### Task details
Using the data beneath this instruction, retype only the lines from the one that contains "finalGroup p [decEntry a s0, decEntry a s1, decEntry a s2]" down to the one that contains "rw [unpackGroups, unpackFour_eq", both included, exactly as they appear.

### Data listing
-.-.-
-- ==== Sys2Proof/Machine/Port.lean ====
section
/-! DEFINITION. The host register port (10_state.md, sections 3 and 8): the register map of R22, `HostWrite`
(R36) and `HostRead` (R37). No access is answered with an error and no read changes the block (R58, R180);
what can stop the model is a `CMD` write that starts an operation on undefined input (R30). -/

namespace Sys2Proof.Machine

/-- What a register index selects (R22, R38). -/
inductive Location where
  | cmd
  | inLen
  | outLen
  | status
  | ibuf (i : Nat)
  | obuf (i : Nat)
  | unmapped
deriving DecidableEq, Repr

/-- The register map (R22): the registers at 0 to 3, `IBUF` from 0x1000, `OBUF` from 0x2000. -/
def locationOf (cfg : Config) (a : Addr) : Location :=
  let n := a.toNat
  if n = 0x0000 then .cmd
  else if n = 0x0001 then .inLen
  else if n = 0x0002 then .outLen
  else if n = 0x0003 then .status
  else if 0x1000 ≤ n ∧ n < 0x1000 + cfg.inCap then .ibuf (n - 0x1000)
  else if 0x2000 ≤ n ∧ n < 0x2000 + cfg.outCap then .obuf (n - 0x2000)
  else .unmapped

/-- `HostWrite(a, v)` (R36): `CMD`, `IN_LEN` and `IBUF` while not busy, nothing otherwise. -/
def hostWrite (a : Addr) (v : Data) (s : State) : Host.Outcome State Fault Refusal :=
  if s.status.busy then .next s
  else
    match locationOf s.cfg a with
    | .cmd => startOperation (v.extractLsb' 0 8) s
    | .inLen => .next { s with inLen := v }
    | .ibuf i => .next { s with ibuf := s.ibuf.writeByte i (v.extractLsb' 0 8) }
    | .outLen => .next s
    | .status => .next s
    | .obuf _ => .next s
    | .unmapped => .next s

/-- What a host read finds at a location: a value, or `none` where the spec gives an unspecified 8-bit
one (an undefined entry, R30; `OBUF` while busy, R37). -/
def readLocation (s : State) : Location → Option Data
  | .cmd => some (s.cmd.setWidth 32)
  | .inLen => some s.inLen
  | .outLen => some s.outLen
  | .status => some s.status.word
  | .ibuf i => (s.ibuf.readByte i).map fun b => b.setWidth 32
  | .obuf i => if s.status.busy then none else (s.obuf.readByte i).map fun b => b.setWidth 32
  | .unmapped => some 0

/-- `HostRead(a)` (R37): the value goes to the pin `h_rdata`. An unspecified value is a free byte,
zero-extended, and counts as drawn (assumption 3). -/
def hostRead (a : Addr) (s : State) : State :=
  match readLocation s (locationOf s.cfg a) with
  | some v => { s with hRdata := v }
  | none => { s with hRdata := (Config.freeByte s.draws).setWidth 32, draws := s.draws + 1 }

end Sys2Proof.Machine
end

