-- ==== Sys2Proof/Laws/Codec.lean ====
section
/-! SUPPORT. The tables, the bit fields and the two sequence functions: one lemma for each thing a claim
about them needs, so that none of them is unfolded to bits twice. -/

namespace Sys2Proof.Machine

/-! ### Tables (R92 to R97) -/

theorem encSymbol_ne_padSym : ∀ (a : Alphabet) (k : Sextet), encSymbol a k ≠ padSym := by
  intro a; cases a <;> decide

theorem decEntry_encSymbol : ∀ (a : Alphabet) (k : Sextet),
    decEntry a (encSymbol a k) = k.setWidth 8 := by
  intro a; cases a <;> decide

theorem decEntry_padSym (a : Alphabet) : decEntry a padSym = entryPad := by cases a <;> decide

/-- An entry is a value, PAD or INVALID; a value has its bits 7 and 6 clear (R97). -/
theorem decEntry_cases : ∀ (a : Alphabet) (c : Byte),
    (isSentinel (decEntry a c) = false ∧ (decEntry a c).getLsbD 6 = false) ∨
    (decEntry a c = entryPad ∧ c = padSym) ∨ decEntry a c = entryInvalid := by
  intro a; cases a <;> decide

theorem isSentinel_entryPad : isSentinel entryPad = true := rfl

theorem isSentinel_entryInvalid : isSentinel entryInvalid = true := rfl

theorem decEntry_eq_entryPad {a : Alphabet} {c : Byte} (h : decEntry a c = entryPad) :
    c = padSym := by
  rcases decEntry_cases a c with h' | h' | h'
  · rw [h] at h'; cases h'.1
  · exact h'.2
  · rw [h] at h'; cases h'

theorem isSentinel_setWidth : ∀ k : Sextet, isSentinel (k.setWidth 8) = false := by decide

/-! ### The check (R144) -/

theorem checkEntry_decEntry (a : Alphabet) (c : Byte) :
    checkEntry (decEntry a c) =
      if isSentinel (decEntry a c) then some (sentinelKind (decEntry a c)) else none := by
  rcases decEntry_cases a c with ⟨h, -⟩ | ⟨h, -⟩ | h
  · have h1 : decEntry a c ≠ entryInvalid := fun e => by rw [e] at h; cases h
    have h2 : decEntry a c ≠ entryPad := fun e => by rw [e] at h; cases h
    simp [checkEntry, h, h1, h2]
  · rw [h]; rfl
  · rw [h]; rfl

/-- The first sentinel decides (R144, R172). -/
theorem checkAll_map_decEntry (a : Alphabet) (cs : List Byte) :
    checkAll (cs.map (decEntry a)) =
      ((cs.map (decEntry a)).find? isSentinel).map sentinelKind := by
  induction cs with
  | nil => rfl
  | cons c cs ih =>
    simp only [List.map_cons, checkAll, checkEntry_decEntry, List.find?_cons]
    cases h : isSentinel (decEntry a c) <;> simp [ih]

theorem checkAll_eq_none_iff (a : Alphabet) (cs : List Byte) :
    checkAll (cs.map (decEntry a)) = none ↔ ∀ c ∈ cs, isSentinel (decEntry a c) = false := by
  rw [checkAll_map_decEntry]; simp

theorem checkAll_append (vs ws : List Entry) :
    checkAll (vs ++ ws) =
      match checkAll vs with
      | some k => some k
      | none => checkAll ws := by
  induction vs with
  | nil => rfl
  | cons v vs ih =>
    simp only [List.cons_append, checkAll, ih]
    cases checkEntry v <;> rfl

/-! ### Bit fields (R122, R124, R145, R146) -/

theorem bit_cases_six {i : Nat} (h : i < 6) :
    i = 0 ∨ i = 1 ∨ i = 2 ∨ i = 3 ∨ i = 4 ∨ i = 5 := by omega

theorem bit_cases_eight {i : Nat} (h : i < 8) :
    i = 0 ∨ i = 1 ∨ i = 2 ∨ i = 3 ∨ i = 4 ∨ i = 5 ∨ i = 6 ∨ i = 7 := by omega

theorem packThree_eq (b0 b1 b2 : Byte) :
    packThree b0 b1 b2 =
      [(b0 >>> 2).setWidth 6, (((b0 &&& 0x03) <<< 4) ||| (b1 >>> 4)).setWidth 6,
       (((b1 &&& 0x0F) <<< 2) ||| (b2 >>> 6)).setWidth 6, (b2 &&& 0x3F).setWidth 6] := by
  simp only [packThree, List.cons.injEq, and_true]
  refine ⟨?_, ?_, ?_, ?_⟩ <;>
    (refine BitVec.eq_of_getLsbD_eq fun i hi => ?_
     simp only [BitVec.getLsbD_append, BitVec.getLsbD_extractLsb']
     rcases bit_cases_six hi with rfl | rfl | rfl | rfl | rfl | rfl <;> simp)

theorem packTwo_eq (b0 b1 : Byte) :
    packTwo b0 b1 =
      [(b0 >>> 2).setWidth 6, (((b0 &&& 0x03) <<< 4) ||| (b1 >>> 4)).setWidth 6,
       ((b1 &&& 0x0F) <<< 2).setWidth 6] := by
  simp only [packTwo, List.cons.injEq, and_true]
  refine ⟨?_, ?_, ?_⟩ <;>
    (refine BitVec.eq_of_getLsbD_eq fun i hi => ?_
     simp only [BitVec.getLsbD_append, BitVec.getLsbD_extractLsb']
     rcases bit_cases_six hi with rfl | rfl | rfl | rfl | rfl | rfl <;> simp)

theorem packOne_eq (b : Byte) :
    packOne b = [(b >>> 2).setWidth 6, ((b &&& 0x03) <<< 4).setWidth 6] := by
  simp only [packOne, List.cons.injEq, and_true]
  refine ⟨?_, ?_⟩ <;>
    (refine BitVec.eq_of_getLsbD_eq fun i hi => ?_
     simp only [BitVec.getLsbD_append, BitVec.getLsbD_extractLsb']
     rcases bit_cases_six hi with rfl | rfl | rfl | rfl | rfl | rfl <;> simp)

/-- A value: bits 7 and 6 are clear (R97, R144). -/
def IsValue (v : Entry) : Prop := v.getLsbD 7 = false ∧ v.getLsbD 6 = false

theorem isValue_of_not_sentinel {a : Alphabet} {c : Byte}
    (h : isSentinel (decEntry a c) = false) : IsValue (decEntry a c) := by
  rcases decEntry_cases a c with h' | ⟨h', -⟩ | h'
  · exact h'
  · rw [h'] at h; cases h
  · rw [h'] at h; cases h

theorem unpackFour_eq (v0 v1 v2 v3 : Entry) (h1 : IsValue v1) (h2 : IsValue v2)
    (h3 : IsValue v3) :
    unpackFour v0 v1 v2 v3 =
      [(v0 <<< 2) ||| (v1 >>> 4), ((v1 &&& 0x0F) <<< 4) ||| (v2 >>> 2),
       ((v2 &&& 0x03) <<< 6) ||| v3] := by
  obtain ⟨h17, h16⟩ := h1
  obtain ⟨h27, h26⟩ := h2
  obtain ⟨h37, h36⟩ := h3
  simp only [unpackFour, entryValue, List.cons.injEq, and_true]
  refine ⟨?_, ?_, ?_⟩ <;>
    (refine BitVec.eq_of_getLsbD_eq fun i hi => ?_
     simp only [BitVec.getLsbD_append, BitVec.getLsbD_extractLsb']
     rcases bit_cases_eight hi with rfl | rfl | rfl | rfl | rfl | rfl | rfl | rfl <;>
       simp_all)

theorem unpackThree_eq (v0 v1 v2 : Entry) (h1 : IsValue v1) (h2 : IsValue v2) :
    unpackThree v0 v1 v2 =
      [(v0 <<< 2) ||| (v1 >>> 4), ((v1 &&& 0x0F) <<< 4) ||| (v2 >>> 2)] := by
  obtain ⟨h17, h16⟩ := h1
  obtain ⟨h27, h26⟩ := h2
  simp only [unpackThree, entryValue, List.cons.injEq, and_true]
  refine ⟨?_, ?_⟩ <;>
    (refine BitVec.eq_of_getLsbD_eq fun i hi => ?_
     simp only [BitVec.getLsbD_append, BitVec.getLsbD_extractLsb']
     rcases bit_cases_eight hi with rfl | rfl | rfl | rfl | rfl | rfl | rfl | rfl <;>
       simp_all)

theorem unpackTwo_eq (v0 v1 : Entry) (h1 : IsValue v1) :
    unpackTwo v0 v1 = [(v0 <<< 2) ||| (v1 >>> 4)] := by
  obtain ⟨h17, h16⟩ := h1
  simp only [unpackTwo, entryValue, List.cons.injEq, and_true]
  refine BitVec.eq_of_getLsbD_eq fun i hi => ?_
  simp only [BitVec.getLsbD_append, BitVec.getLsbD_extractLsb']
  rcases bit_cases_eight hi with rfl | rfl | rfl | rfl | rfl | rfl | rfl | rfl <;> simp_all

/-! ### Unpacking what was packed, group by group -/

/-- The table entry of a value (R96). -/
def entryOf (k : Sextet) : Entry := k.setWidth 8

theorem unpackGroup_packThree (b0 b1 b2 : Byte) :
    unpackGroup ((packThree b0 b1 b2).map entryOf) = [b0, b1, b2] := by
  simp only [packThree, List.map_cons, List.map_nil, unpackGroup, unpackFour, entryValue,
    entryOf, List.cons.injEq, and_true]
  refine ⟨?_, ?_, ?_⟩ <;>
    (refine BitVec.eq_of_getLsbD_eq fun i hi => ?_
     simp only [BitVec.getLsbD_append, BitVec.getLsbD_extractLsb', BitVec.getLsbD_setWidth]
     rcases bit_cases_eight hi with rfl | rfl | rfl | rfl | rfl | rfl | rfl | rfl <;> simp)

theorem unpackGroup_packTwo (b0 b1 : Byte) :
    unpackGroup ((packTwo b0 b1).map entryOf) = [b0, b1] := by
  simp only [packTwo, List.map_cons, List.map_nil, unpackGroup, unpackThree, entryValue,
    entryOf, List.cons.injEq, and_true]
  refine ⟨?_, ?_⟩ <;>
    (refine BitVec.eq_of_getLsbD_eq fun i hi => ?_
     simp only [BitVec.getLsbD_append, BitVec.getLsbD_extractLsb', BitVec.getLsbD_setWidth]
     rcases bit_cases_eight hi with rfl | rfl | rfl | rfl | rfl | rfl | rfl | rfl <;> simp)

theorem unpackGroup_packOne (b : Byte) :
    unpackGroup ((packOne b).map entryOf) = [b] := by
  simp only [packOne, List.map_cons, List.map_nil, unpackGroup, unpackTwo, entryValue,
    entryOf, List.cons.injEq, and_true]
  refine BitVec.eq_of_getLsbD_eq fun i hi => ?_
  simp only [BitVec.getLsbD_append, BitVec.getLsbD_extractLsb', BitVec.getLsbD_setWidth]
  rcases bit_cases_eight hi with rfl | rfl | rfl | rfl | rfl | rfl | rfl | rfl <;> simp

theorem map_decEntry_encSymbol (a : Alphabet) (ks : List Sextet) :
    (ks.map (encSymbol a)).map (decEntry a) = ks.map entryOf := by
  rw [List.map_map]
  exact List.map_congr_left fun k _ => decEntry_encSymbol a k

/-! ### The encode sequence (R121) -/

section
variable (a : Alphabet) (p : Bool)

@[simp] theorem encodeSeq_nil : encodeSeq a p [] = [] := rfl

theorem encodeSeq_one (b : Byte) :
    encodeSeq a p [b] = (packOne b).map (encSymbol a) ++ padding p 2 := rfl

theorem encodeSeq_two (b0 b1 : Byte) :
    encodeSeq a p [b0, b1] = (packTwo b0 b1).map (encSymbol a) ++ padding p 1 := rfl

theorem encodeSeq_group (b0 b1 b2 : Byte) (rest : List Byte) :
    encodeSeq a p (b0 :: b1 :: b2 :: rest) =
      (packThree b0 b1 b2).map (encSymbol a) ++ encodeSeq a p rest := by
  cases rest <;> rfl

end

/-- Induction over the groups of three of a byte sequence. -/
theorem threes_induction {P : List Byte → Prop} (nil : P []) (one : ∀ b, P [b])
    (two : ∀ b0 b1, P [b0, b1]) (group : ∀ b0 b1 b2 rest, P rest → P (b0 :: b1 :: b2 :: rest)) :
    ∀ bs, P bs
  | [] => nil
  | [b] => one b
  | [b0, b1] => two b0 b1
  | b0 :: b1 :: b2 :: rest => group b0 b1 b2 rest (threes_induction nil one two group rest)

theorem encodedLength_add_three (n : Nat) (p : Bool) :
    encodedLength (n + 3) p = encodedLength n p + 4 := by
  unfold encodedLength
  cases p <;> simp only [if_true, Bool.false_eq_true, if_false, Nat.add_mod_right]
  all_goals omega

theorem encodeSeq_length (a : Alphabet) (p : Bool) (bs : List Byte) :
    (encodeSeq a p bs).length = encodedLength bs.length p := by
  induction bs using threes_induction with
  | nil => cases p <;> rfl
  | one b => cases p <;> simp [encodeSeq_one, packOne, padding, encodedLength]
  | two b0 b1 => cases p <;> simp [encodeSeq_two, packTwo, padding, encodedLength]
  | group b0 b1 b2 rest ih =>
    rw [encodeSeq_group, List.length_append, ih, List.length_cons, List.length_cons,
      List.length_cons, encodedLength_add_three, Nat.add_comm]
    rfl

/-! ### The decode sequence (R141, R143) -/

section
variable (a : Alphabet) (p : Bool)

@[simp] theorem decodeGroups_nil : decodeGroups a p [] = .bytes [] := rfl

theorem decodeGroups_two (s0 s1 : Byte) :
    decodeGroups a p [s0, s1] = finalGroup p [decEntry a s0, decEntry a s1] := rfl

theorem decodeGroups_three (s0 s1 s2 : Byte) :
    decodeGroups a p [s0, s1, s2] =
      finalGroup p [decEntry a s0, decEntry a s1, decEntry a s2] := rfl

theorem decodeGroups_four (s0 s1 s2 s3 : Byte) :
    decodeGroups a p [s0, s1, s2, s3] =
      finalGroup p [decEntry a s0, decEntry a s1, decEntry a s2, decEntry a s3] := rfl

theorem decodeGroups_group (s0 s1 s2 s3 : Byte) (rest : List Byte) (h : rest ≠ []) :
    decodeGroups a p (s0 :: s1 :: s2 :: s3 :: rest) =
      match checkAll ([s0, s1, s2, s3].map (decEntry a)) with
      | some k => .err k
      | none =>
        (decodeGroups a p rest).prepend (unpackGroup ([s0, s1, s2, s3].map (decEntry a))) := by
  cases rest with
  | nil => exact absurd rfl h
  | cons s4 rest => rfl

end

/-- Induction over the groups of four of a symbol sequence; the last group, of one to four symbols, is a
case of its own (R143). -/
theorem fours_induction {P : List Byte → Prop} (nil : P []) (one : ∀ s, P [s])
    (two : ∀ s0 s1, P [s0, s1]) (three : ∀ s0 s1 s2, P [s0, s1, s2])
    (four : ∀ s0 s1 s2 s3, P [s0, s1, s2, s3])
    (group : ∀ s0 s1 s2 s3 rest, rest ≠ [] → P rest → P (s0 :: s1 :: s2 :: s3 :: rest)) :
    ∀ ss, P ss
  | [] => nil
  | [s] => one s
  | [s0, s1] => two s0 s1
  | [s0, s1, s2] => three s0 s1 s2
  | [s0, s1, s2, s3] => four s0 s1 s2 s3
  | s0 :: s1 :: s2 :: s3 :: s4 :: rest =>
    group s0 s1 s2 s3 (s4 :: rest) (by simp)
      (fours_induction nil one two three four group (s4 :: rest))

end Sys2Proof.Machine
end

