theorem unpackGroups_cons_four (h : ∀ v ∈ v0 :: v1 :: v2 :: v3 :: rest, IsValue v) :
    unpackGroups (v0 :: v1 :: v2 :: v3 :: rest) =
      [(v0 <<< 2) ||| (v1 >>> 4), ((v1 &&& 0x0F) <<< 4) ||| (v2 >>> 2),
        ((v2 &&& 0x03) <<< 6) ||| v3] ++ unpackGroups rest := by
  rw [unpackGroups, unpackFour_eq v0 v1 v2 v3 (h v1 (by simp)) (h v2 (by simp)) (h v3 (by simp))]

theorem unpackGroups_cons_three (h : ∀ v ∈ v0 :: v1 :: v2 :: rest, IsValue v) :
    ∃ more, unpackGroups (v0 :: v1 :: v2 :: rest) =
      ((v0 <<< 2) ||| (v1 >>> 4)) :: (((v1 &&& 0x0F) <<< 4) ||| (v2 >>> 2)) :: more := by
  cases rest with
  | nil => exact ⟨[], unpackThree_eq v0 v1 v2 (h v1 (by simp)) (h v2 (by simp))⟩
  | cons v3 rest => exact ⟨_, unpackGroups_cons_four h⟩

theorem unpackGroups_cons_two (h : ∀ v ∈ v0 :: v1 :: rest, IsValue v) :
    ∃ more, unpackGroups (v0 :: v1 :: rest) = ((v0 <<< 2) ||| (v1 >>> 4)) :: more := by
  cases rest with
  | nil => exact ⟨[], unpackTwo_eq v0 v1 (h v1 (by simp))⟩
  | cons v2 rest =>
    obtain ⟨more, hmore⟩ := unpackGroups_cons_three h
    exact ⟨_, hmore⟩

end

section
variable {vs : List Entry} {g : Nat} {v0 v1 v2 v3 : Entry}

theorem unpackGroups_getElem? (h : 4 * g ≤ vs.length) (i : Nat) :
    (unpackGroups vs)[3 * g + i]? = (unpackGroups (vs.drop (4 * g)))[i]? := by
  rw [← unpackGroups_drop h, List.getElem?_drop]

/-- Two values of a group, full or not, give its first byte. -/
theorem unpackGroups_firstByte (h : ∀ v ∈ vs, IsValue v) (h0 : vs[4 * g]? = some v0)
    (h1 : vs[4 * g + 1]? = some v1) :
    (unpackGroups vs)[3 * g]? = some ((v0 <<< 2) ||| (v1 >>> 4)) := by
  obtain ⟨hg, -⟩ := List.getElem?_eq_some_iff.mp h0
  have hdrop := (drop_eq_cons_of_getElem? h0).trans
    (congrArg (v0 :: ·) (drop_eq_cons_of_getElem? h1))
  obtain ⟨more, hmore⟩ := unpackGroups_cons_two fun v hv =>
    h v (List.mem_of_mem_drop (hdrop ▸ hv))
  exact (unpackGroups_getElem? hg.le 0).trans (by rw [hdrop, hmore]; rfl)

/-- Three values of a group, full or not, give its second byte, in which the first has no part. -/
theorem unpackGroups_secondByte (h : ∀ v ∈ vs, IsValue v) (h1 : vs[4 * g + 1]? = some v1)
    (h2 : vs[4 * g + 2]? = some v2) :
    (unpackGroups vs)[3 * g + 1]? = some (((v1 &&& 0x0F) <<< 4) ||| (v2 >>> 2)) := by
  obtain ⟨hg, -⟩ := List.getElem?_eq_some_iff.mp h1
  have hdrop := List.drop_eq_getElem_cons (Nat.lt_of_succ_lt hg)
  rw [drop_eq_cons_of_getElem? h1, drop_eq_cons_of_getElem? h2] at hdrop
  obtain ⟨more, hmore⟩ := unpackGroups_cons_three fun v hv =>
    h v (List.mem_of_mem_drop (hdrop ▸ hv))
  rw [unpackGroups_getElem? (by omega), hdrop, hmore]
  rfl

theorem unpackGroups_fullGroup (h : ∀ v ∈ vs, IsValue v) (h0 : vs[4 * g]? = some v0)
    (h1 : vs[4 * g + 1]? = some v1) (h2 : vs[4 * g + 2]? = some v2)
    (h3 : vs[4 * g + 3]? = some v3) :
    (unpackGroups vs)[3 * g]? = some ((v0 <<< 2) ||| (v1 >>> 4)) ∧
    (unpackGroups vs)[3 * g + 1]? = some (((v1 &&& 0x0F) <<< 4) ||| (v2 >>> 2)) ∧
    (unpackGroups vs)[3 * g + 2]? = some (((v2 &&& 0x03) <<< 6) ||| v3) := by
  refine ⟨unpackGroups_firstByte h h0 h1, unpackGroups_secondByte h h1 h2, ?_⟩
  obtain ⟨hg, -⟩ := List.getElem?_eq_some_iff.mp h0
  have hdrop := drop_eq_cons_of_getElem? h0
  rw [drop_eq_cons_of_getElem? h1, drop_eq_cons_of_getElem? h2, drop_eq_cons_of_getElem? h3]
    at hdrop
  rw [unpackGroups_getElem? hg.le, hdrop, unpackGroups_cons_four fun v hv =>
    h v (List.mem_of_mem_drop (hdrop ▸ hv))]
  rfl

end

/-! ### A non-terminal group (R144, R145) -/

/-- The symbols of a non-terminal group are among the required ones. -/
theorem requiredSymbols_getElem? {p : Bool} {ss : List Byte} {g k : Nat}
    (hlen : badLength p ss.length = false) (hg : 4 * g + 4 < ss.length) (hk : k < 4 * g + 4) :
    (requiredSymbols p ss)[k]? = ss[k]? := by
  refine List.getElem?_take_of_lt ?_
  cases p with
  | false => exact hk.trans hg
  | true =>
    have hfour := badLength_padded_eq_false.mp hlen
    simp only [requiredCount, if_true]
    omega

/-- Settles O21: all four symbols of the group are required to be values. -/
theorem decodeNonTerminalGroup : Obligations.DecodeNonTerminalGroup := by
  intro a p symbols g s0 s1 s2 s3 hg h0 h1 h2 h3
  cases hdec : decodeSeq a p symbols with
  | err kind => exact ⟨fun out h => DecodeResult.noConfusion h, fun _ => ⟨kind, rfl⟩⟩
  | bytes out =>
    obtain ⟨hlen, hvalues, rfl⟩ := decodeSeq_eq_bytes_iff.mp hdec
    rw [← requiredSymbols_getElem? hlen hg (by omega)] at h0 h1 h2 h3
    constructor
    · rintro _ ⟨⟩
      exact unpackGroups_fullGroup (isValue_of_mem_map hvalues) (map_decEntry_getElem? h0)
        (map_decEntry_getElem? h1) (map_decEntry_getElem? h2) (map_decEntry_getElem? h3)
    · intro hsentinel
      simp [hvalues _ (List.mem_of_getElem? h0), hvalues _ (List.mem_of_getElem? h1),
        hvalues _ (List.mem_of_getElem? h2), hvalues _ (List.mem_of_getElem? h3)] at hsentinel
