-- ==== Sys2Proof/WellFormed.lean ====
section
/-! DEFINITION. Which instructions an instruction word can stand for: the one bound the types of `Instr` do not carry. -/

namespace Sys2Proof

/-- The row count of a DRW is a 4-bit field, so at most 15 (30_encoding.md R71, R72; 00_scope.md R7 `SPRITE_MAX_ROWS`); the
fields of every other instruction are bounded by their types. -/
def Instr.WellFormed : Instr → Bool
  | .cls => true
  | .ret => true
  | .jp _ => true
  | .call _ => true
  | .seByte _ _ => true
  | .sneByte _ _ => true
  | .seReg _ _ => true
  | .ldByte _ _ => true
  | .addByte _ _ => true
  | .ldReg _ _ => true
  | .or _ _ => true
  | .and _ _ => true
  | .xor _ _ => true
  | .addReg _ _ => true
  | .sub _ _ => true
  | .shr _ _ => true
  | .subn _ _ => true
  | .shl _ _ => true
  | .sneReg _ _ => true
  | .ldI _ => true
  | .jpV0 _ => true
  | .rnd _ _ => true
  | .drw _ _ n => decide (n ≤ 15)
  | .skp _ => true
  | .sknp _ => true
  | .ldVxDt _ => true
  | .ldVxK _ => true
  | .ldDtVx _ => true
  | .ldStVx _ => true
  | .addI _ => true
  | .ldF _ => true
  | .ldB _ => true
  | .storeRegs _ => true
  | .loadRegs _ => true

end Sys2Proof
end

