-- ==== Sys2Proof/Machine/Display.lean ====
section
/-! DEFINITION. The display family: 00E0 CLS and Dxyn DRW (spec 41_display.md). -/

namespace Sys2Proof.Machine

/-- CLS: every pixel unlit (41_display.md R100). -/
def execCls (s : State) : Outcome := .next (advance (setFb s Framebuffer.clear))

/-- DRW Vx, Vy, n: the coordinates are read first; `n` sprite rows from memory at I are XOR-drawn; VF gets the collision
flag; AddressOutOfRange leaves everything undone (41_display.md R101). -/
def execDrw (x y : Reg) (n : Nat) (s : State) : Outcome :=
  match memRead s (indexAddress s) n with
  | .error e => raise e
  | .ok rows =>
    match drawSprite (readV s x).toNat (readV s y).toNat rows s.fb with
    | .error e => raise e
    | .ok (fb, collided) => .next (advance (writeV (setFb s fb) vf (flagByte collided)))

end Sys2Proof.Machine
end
-.-.-
### Finished task
      finalGroup p [decEntry a s0, decEntry a s1, decEntry a s2] := rfl

theorem decodeGroups_four (s0 s1 s2 s3 : Byte) :
    decodeGroups a p [s0, s1, s2, s3] =
      finalGroup p [decEntry a s0, decEntry a s1, decEntry a s2, decEntry a s3] := rfl

theorem decodeGroups_group (s0 s1 s2 s3 : Byte) (rest : List Byte) (h : rest ≠ []) :
    decodeGroups a p (s0 :: s1 :: s2 :: s3 :: rest) =
      match checkAll ([s0, s1, s2, s3].map (decEntry a)) with
      | some k => .err k
      | none =>
        (decodeGroups a p rest).prepend (unpackGroup ([s0, s1, s2, s3].map (decEntry a))) := by
  cases rest with
  | nil => exact absurd rfl h
  | cons s4 rest => rfl

end

/-- Induction over the groups of four of a symbol sequence; the last group, of one to four symbols, is a
case of its own (R143). -/
theorem fours_induction {P : List Byte → Prop} (nil : P []) (one : ∀ s, P [s])
    (two : ∀ s0 s1, P [s0, s1]) (three : ∀ s0 s1 s2, P [s0, s1, s2])
    (four : ∀ s0 s1 s2 s3, P [s0, s1, s2, s3])
    (group : ∀ s0 s1 s2 s3 rest, rest ≠ [] → P rest → P (s0 :: s1 :: s2 :: s3 :: rest)) :
    ∀ ss, P ss
  | [] => nil
  | [s] => one s
  | [s0, s1] => two s0 s1
  | [s0, s1, s2] => three s0 s1 s2
  | [s0, s1, s2, s3] => four s0 s1 s2 s3
  | s0 :: s1 :: s2 :: s3 :: s4 :: rest =>
    group s0 s1 s2 s3 (s4 :: rest) (by simp)
      (fours_induction nil one two three four group (s4 :: rest))

end Sys2Proof.Machine
end

theorem unpackGroups_cons_four (h : ∀ v ∈ v0 :: v1 :: v2 :: v3 :: rest, IsValue v) :
    unpackGroups (v0 :: v1 :: v2 :: v3 :: rest) =
      [(v0 <<< 2) ||| (v1 >>> 4), ((v1 &&& 0x0F) <<< 4) ||| (v2 >>> 2),
        ((v2 &&& 0x03) <<< 6) ||| v3] ++ unpackGroups rest := by
  rw [unpackGroups, unpackFour_eq v0 v1 v2 v3 (h v1 (by simp)) (h v2 (by simp)) (h v3 (by simp))]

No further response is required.